Novak Djokovic def. Daniel Gimeno-Traver 6-2 2-6 6-3.Match report by a fan

Novak’s first match in the Madrid Open 2012 was quite uneven, just like the blue clay on which it is played.
The first set went easily to Novak, who served first and opened with an ace. He held to love in all his service games, except for the third game of the match – in which he double faulted, slipped slightly on the court, and had to save two break points. He broke Gimeno-Traver’s serve immediately afterward, earning himself a 3-1 lead. He broke once again to end the set, while leading 5-2, though it wasn’t easy at all – throughout the match, the Spaniard played very well on important points, and it took 3 (non-consecutive) set points to actually finish the set off.

Nole opened the second set with an easy hold, but lost his concentration from that point on, and got broken twice. The second of those breaks came as a result of Novak serving double faults twice, one of which was on a break point. It was only when his opponent had a 1-5 lead that Nole finally held his service to love, and even got two breaks points of his own, but couldn’t convert them. Gimeno-Traver played strongly and served out the set 6-2, to the satisfaction of the local crowd (which included Carlos Moya). The partisan crowd, it must be said, was cheering loudly for its own player, and giving only scattered lukewarm applause to the World No. 1 (not to mention the occasional booing). While this is by no means new to Djokovic, it did seem to subdue him somewhat, at least for the duration of the second set, in which he hit 13 unforced errors and only 3 winners.

Novak started the third set on his own serve once again. The courts were watered during the break, which led to Novak slipping on the court in the very first point. It wasn’t the first time – it was clear from the outset of the match that the court was problematic. This visibly affected Novak’s movement, which seemed very restricted most of the time, with practically no sliding. At any rate, Nole held easily in the first game, as did Gimeno-Traver in the second. The last point of that game had Novak slipping again, and at the same time he called the umpire to check the mark of the Spaniard’s last ball, which he believed to be out. However, Mohamed Lahyani, who’s usually very keen-eyed, got confused and apparently thought that Novak was challenging a previous shot – and he declared that Nole’s request was too late for him to check the mark. The Hawk Eye (which is installed in big clay court tournaments but isn’t used for challenging) confirmed that the ball was indeed out, and Novak was in fact right.
Thankfully, Novak didn’t let the incident bother him, as he served the next game to love once more. Two more games went on serve, to put Novak 3-2 ahead. In the long game that followed, Gimeno-Traver saved three break points, but Novak managed to finally break on the fourth opportunity, accompanied by a loud scream of satisfaction. Only then did he allow himself to relax a bit, and started moving better and actually sliding on the clay. The match continued to be close, but every good shot that Gimeno-Traver hit was followed by an error, and finally, leading 5-3, Nole served the match out to love. He had a total of 7 out of 13 service games in which he didn’t lose a point.

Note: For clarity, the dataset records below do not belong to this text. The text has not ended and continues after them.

-- ==== Sys2Proof/Laws/PerInstr.lean ====
section
/-! SUPPORT. Two facts about the word of each command, one lemma per constructor (spec/30_encoding.md R152, R160): the low
byte is the opcode, and the reserved-zero bits of the format are 0. -/

namespace Sys2Proof

/-- The low byte of the command's word is its opcode (R152). -/
def Laws.OpcodeByte.Statement (i : Instr) : Prop := (encode i).extractLsb' 0 8 = i.opcode

/-- The reserved-zero bits of the command's word are 0 (R160). -/
def Laws.ReservedZero.Statement (i : Instr) : Prop := encode i &&& i.reservedMask = 0

/-- The low byte of a word whose lowest field is the byte `b`. -/
theorem low_byte_append {n : Nat} (x : BitVec n) (b : Byte) : (x ++ b).extractLsb' 0 8 = b :=
  BitVec.extractLsb'_append_eq_right

theorem Laws.OpcodeByte.nop : Statement .nop := low_byte_append _ _
theorem Laws.OpcodeByte.calibrate : Statement .calibrate := low_byte_append _ _
theorem Laws.OpcodeByte.binarize : Statement .binarize := low_byte_append _ _
theorem Laws.OpcodeByte.matchAll : Statement .matchAll := low_byte_append _ _
theorem Laws.OpcodeByte.layoutEnc : Statement .layoutEnc := low_byte_append _ _
theorem Laws.OpcodeByte.layoutDec : Statement .layoutDec := low_byte_append _ _
theorem Laws.OpcodeByte.charsToCells : Statement .charsToCells := low_byte_append _ _
theorem Laws.OpcodeByte.paint : Statement .paint := low_byte_append _ _
theorem Laws.OpcodeByte.encode : Statement .encode := low_byte_append _ _
theorem Laws.OpcodeByte.decodeDf : Statement .decodeDf := low_byte_append _ _
theorem Laws.OpcodeByte.decodeRaw : Statement .decodeRaw := low_byte_append _ _
theorem Laws.OpcodeByte.sample (x y : Nat) : Statement (.sample x y) := low_byte_append _ _
theorem Laws.OpcodeByte.matchCell (x y : Nat) : Statement (.matchCell x y) := low_byte_append _ _
theorem Laws.OpcodeByte.cellAddr (row subrow : Nat) : Statement (.cellAddr row subrow) := low_byte_append _ _
theorem Laws.OpcodeByte.gtWrite (bank : Bank) (index : Nat) : Statement (.gtWrite bank index) := low_byte_append _ _
theorem Laws.OpcodeByte.gtInval (bank : Bank) (index : Nat) : Statement (.gtInval bank index) := low_byte_append _ _
theorem Laws.OpcodeByte.gtClear (bank : Bank) : Statement (.gtClear bank) := low_byte_append _ _
theorem Laws.OpcodeByte.gtLookup (bank : Bank) : Statement (.gtLookup bank) := low_byte_append _ _
theorem Laws.OpcodeByte.gtReverse (bank : Bank) (code : Nat) : Statement (.gtReverse bank code) := low_byte_append _ _

theorem Laws.ReservedZero.nop : Statement .nop := rfl
theorem Laws.ReservedZero.calibrate : Statement .calibrate := rfl
theorem Laws.ReservedZero.binarize : Statement .binarize := rfl
theorem Laws.ReservedZero.matchAll : Statement .matchAll := rfl
theorem Laws.ReservedZero.layoutEnc : Statement .layoutEnc := rfl
theorem Laws.ReservedZero.layoutDec : Statement .layoutDec := rfl
theorem Laws.ReservedZero.charsToCells : Statement .charsToCells := rfl
theorem Laws.ReservedZero.paint : Statement .paint := rfl
theorem Laws.ReservedZero.encode : Statement .encode := rfl
theorem Laws.ReservedZero.decodeDf : Statement .decodeDf := rfl
theorem Laws.ReservedZero.decodeRaw : Statement .decodeRaw := rfl
theorem Laws.ReservedZero.sample (x y : Nat) : Statement (.sample x y) := BitVec.and_zero
theorem Laws.ReservedZero.matchCell (x y : Nat) : Statement (.matchCell x y) := BitVec.and_zero

/-- A word whose bits are 0 wherever the mask is 1 has no reserved bit set. -/
theorem and_mask_eq_zero (w m : Word) (h : ∀ i, i < 32 → m.getLsbD i = true → w.getLsbD i = false) : w &&& m = 0 := by
  apply BitVec.eq_of_getLsbD_eq
  intro i hi
  have := h i hi
  cases hm : m.getLsbD i <;> simp_all

theorem Laws.ReservedZero.cellAddr (row subrow : Nat) : Statement (.cellAddr row subrow) := by
  apply and_mask_eq_zero
  intro i hi hm
  change (0xFFFF0000#32).getLsbD i = true at hm
  simp only [Sys2Proof.encode, BitVec.getLsbD_append]
  interval_cases i <;> first | exact absurd hm (by decide) | simp

/-- The reserved bits of a glyph write's word are 0. -/
theorem glyph_write_reserved_zero (index bank : Nat) (op : Byte) :
    (BitVec.ofNat 16 index ++ 0#7 ++ BitVec.ofNat 1 bank ++ op) &&& (0x0000FE00 : Word) = 0 := by
  apply and_mask_eq_zero
  intro i hi hm
  interval_cases i <;> first | exact absurd hm (by decide) | (simp only [BitVec.getLsbD_append]; simp)

theorem Laws.ReservedZero.gtWrite (bank : Bank) (index : Nat) : Statement (.gtWrite bank index) :=
  glyph_write_reserved_zero index bank.toNat 0x20

theorem Laws.ReservedZero.gtInval (bank : Bank) (index : Nat) : Statement (.gtInval bank index) :=
  glyph_write_reserved_zero index bank.toNat 0x21

theorem Laws.ReservedZero.gtClear (bank : Bank) : Statement (.gtClear bank) := by cases bank <;> rfl
theorem Laws.ReservedZero.gtLookup (bank : Bank) : Statement (.gtLookup bank) := by cases bank <;> rfl

theorem Laws.ReservedZero.gtReverse (bank : Bank) (code : Nat) : Statement (.gtReverse bank code) := by
  apply and_mask_eq_zero
  intro i hi hm
  change (0xFFFE0000#32).getLsbD i = true at hm
  simp only [Sys2Proof.encode, BitVec.getLsbD_append]
  interval_cases i <;> first | exact absurd hm (by decide) | simp

end Sys2Proof
end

Shaking hands at the net, Gimeno-Traver told Djokovic that he wasn’t happy with the court conditions and the ball visibility. Nole seemed to agree, and said the following in his press conference: “To me that’s not tennis. Either I come out with football shoes or I invite Chuck Norris to advise me how to play on this court. […] Center court is impossible to move on. I hit five balls throughout the whole match. With everything else, I was just trying to keep the ball in the court. […] When you slide on the red clay you have a feeling you can stop and recover from that step. But here, whatever you do … you are always slipping. […] Not a single player – not woman not man – I didn’t hear anyone say ‘I like blue clay.”
Novak will play his 3rd round on Thursday against either Stanislas Wawrinka or Jurgen Melzer, who play tomorrow.